A neo-Babylonian copy of a text recording the endowment by Kurigalzu, son of Kadašman-Ḫarbe, of a temple of Ištar with an estate situated on the Euphrates near Nippur, is known as the autobiography of Kurigalzu and comes in the form of a small hexagonal prism of light-yellow baked clay and a fragmentary cylinder. In it, he takes credit for being the

…finisher of the wall, kišuru, and the one who completed the Ekur, provider for Ur and Uruk, the one that assures the integrity of the rites of Eridu, the constructor of the temple of An and Inanna, the one who ensures the integrity of the Sattukku (food allowance) offerings of the great gods.
— Autobiography of Kurigalzu, Prism BM 108982 and Cylinder NBC 2503

He “caused Anu the father of the great gods to dwell in his exalted sanctuary”, which is suggested to be referring to the restoration of the Anu cult. The text lacks the linguistic features and script characteristics which would bring one to suppose it is a genuine copy of an ancient inscription and was probably created in late Babylonian times to enhance the prestige of the Ištar cult. The extent to which it preserves tradition from the actual events of the reign of Kurigalzu cannot as yet be determined.

==Other sources==
Kurigalzu is mentioned in a hieroglyphic inscription on a carnelian cylinder seal that was found in a tomb at Metsamor in the Ararat valley of Armenia, providing evidence for the extent of Kassite influence during his reign. Metsamor was an important Hurrian center for metal forging.
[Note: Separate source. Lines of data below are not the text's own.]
theorem dispatchFrame_acts (s : State) (f : List Byte) : Acts s (s.dispatchFrame f) := by
  unfold State.dispatchFrame
  split
  · exact (claimStep_acts s _ _).trans (answerStep_acts _ _ _ _)
  · exact count_acts s _
  · exact matchFrame_acts s _ f
  · exact .refl

theorem takeFrame_acts (bytes : List Byte) (fcsGood : Bool) (s : State) : Acts s (takeFrame bytes fcsGood s) := by
  unfold takeFrame
  split
  · exact count_acts s _
  · exact .refl
  · exact (count_acts s _).trans (dispatchFrame_acts _ _)

/-! ### The acts of the transmitter and the link -/

theorem countCompletion_acts (s : State) (x : Sending) : Acts s (s.countCompletion x) := by
  have answer : Acts s (match (s.count DeviceCounters.countAnswer).binding x.entry with
      | some b => if ((s.count DeviceCounters.countAnswer).entry x.entry).gen = x.gen then
          (s.count DeviceCounters.countAnswer).countSlot b.owner SlotCounters.countAnswer
          else s.count DeviceCounters.countAnswer
      | none => s.count DeviceCounters.countAnswer) := by
    refine (count_acts s DeviceCounters.countAnswer).trans ?_
    split
    · split
      · exact countSlot_acts _ _ _
      · exact .refl
    · exact .refl
  unfold State.countCompletion
  split
  · exact answer
  · exact answer
  · exact count_acts s _

theorem probeCompleted_acts (s : State) (e : Fin 96) (gen : Byte) : Acts s (s.probeCompleted e gen) := by
  unfold State.probeCompleted
  split
  · exact .refl
  · next b hb =>
    split
    · next h =>
      obtain ⟨-, hc, hd⟩ := h
      exact .bindingOnly (.probeSent e b _ hb rfl hc hd)
    · exact .refl

theorem handbackCompleted_acts (s : State) (e : Fin 96) (gen : Byte) : Acts s (s.handbackCompleted e gen) := by
  unfold State.handbackCompleted
  split
  · exact .one (.handbacksLeft false [e])
  · exact .refl

theorem reportCompletion_acts (s : State) (x : Sending) : Acts s (s.reportCompletion x) := by
  unfold State.reportCompletion
  split
  · exact probeCompleted_acts s _ _
  · exact handbackCompleted_acts s _ _
  all_goals exact .refl

theorem completeTransmission_acts (s : State) : Acts s (completeTransmission s) := by
  unfold completeTransmission
  split
  · exact .refl
  · exact ((countCompletion_acts s _).trans (reportCompletion_acts _ _)).trans (.same rfl rfl rfl rfl rfl rfl rfl)

theorem linkFall_acts (s : State) : Acts s (linkFall s) := by
  unfold linkFall
  split
  · have entries : (tabulate 96 fun e => (s.entry e).modBinding Binding.linkLoss)
        = (s.modBindings (List.finRange 96) Binding.linkLoss).entries := by
      simp [State.modBindings, List.mem_finRange]
    have leave : ∀ u : State, Acts u ((s.lostHandbacks ++ s.pendingHandbacks).foldl (State.leaveSet true) u).endReleaseIfDone :=
      fun _ => .one (.handbacksLeft true _)
    refine .trans (.trans ?_ (leave _)) (raiseDevice_acts _ _)
    exact (Acts.one .linkLost).trans (.same rfl entries rfl rfl rfl rfl rfl)
  · exact .refl

theorem linkRise_acts (s : State) : Acts s (linkRise s) := by
  unfold linkRise
  split
  · exact .refl
  · have up : Acts s { s with link := true } := .same rfl rfl rfl rfl rfl rfl rfl
    exact (up.trans (.queue (offerAll_moved _))).trans (raiseDevice_acts _ _)

/-! ### The acts of the mailbox -/

theorem misuse_acts (s : State) : Acts s s.misuse := raiseDevice_acts s _

theorem commandAreaByte_acts (offset v : Byte) (s : State) : Acts s (commandAreaByte offset v s) := by
  unfold commandAreaByte
  split
  · split
    · exact .same rfl rfl rfl rfl rfl rfl rfl
    · exact misuse_acts s
    · exact misuse_acts s
  · exact .refl

theorem acknowledge_acts (s : State) : Acts s (acknowledge s) := by
  unfold acknowledge
  split
  · next h => exact .same rfl rfl rfl rfl rfl rfl (running_of_complete h).symm
  · exact misuse_acts s
  · exact misuse_acts s

theorem abortRelease_acts (s : State) : Acts s (abortRelease s) := by
  unfold abortRelease
  split
  · next r h => exact .one (.releaseAborted r (running_of_executing h))
  · exact misuse_acts s
  · exact misuse_acts s

theorem invalidControl_acts (v : Byte) (s : State) : Acts s (invalidControl v s) := by
  unfold invalidControl
  split
  · exact .refl
  · exact misuse_acts s

theorem refuseGo_acts (s : State) : Acts s (refuseGo s) := by
  unfold refuseGo
  split
  · exact .refl
  · exact misuse_acts s
  · exact misuse_acts s

/-- What the body of a command may reply from the records `u`: acts, with no release in progress when the command is done. -/
def Reply.Lawful (u : State) : Reply → Prop
  | .refuse _ => True
  | .done _ t => Acts u t ∧ t.running = none
  | .started t => Acts u t

theorem complete_acts {s : State} (h : s.running = none) (r : Result) (data : List Byte) : Acts s (s.complete r data) :=
  .same rfl rfl rfl rfl rfl rfl h.symm

theorem runCommand_acts {i : Instr} {body : State → Reply} (lawful : ∀ u : State, u.running = none → (body u).Lawful u)
    (s : State) : Acts s (runCommand i body s) := by
  by_cases h : s.mailbox.state = .idle
  · have placed : Acts s (s.placeCommand i) := .same rfl rfl rfl rfl rfl rfl rfl
    have idle : (s.placeCommand i).running = none := running_of_idle h
    have hl := lawful _ idle
    rw [runCommand_idle i body s h]
    refine placed.trans ?_
    cases hb : body (s.placeCommand i) with
    | refuse r => exact complete_acts idle r []
    | done data t =>
      rw [hb] at hl
      obtain ⟨ht, hr⟩ := hl
      exact ht.trans (complete_acts hr _ data)
    | started t =>
      rw [hb] at hl
      exact hl
  · rw [runCommand_busy i body s h]
    exact misuse_acts s

theorem unknownGo_acts (code : Byte) (s : State) : Acts s (unknownGo code s) := by
  unfold unknownGo
  split
  · exact .refl
  · exact runCommand_acts (body := fun _ => .refuse .unknownCommand) (fun _ _ => trivial) s

end Sys2Proof.Machine

namespace Sys2Proof.Machine

/-! ### The bodies of the commands -/

theorem slotArg_eq_some {b : Byte} {n : Fin 16} : slotArg b = some n ↔ n.val = b.toNat := by
  unfold slotArg
  split
  · simp [Fin.ext_iff, eq_comm]
  · have := n.isLt
    simp only [reduceCtorEq, false_iff]
    omega

theorem anySlot_eq_false {s : State} {p : Slot → Bool} : s.anySlot p = false ↔ ∀ n, p (s.slot n) = false := by
  simp [State.anySlot]

theorem anySlot_eq_true {s : State} {p : Slot → Bool} : s.anySlot p = true ↔ ∃ n, p (s.slot n) = true := by
  simp [State.anySlot]

variable {u : State}

theorem setStationBody_lawful (a : LinkAddr) (h : u.running = none) : (setStationBody a u).Lawful u := by
  unfold setStationBody
  split
  · trivial
  next hg =>
  split
  · trivial
  next hu =>
  split
  · trivial
  next ha =>
  split
  · trivial
  next hc =>
  have unused := anySlot_eq_false.mp (eq_false_of_ne_true hu)
  refine ⟨.one (.stationSet a (eq_false_of_ne_true hg) unused (fun h0 => ?_) fun h0 n q => ?_), h⟩
  · exact anySlot_eq_false.mp (eq_false_of_ne_true fun q => ha ⟨h0, q⟩)
  · exact hc ⟨h0, anySlot_eq_true.mpr ⟨n, by simp [q]⟩⟩

theorem setSegmentBody_lawful (tag : BitVec 16) (h : u.running = none) : (setSegmentBody tag u).Lawful u := by
  unfold setSegmentBody
  split
  · trivial
  next hr =>
  split
  · trivial
  · exact ⟨.one (.segmentSet tag (Nat.lt_of_not_le hr)), h⟩

theorem setTimingBody_lawful (count : Byte) (interval : BitVec 16) (window : Byte) (h : u.running = none) :
    (setTimingBody count interval window u).Lawful u := by
  unfold setTimingBody
  split
  · trivial
  next hr =>
  split
  · trivial
  next hp =>
  have still : ∀ n, (u.slot n).state ≠ .probing := fun n => by
    simpa using anySlot_eq_false.mp (eq_false_of_ne_true hp) n
  have act := Act.timingSet count.toNat interval.toNat window.toNat (eq_true_of_ne_false hr) still
  have entries : (tabulate 96 fun e => (u.entry e).modBinding (Binding.trimProbes count.toNat))
      = (u.modBindings (List.finRange 96) (Binding.trimProbes count.toNat)).entries := by
    simp [State.modBindings, List.mem_finRange]
  rw [entries]
  exact ⟨.one act, h⟩

theorem setAttentionMaskBody_lawful (slotMask deviceMask enable : Byte) (h : u.running = none) :
    (setAttentionMaskBody slotMask deviceMask enable u).Lawful u := by
  unfold setAttentionMaskBody
  split
  · trivial
  next hm =>
  push Not at hm
  obtain ⟨hs, hd⟩ := hm
  split
  · trivial
  · exact ⟨.one (.masksSet _ _ _ hs hd), h⟩

theorem readDeviceBody_lawful (clear : Byte) (h : u.running = none) : (readDeviceBody clear u).Lawful u := by
  unfold readDeviceBody
  split
  · trivial
  next c _ =>
  cases c
  · exact ⟨.refl, h⟩
  · exact ⟨.same rfl rfl rfl rfl rfl rfl rfl, h⟩

theorem deviceReset_blank (h : u.running = none) : Blank u u.deviceReset where
  slot n := by simp [State.slot, State.deviceReset]
  binding e := by
    rw [State.binding, State.entry, State.deviceReset]
    simp only [Fin.getElem_fin, getElem_tabulate, Fin.eta, Entry.free]
    split
    · rfl
    · next hb => simpa using hb
  way k w e := by simp [State.wayHolds, State.bucket, State.deviceReset]
  pattern p := by simp [State.pattern, State.deviceReset]
  settings := .inl rfl
  deviceAttention := rfl
  running := h

theorem deviceResetBody_lawful (h : u.running = none) : (deviceResetBody u).Lawful u :=
  ⟨.one (.blanked (deviceReset_blank h)), h⟩

theorem openSlotBody_lawful (slot : Byte) (client : LinkAddr) (mode : Byte) (h : u.running = none) :
    (openSlotBody slot client mode u).Lawful u := by
  unfold openSlotBody
  split
  next n m _ _ =>
    split
    · trivial
    next hc =>
    push Not at hc
    obtain ⟨nonzero, group⟩ := hc
    split
    · trivial
    next hv =>
    split
    · trivial
    next hk =>
    push Not at hv hk
    obtain ⟨apart, station⟩ := hk
    split
    · trivial
    · refine ⟨.one (.slotOpened n client m nonzero (eq_false_of_ne_true group) hv (fun k q => ?_) station), h⟩
      exact apart (anySlot_eq_true.mpr ⟨k, by simp [q]⟩)
  all_goals trivial

theorem setSlotPolicyBody_lawful (slot loss rearm pulse : Byte) (timeout : BitVec 16) (retries : Byte) (h : u.running = none) :
    (setSlotPolicyBody slot loss rearm pulse timeout retries u).Lawful u := by
  unfold setSlotPolicyBody
  split
  next n l a _ _ _ =>
    split
    · trivial
    next hr =>
    split
    · trivial
    next hs =>
    push Not at hs
    have byte : pulse.toNat ≤ 255 := by have := pulse.isLt; omega
    exact ⟨.slotOnly (.policySet l a _ _ _ hs (eq_true_of_ne_false hr) byte), h⟩
  all_goals trivial

theorem lowestFree_free {e : Fin 96} (h : u.lowestFree = some e) : u.binding e = none := by
  simpa using List.find?_some h

theorem lowestWay_empty {b : Fin 64} {w : Fin 4} (h : u.lowestWay b = some w) : (u.bucket b)[w] = none := by
  simpa using List.find?_some h

theorem addrArg_usable {family : Byte} {address : BitVec 128} {a : Addr} (h : addrArg family address = some a) :
    a.usable = true :=
  (Option.filter_eq_some_iff.mp h).2

theorem addAddressBody_lawful (slot family : Byte) (address : BitVec 128) (h : u.running = none) :
    (addAddressBody slot family address u).Lawful u := by
  unfold addAddressBody
  split
  next n a _ ha =>
    split
    · trivial
    next hs =>
    split
    · trivial
    next hl =>
    push Not at hs
    unfold State.insertion
    split
    · trivial
    next e he =>
    split
    · trivial
    next hk =>
    split
    · trivial
    next w hw =>
    refine ⟨.one (.inserted n a e w (addrArg_usable ha) hs (Nat.lt_of_not_le hl) (lowestFree_free he) ?_
      (lowestWay_empty hw)), h⟩
    simpa using hk
  all_goals trivial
A seal is inscribed nur-[^{d}]-x, son of Kurigalzu, and claims the title NU.ÈŠ [^{d}]en.líl, nišakku-priest, which is shared with others, including three governors of Nippur and other princes. He rewarded an individual with this title in a dedicatory cone known as the Enlil-bānī land grant kudurru. The precise meaning of this title and the identity of the Kurigalzu, I or II, are uncertain.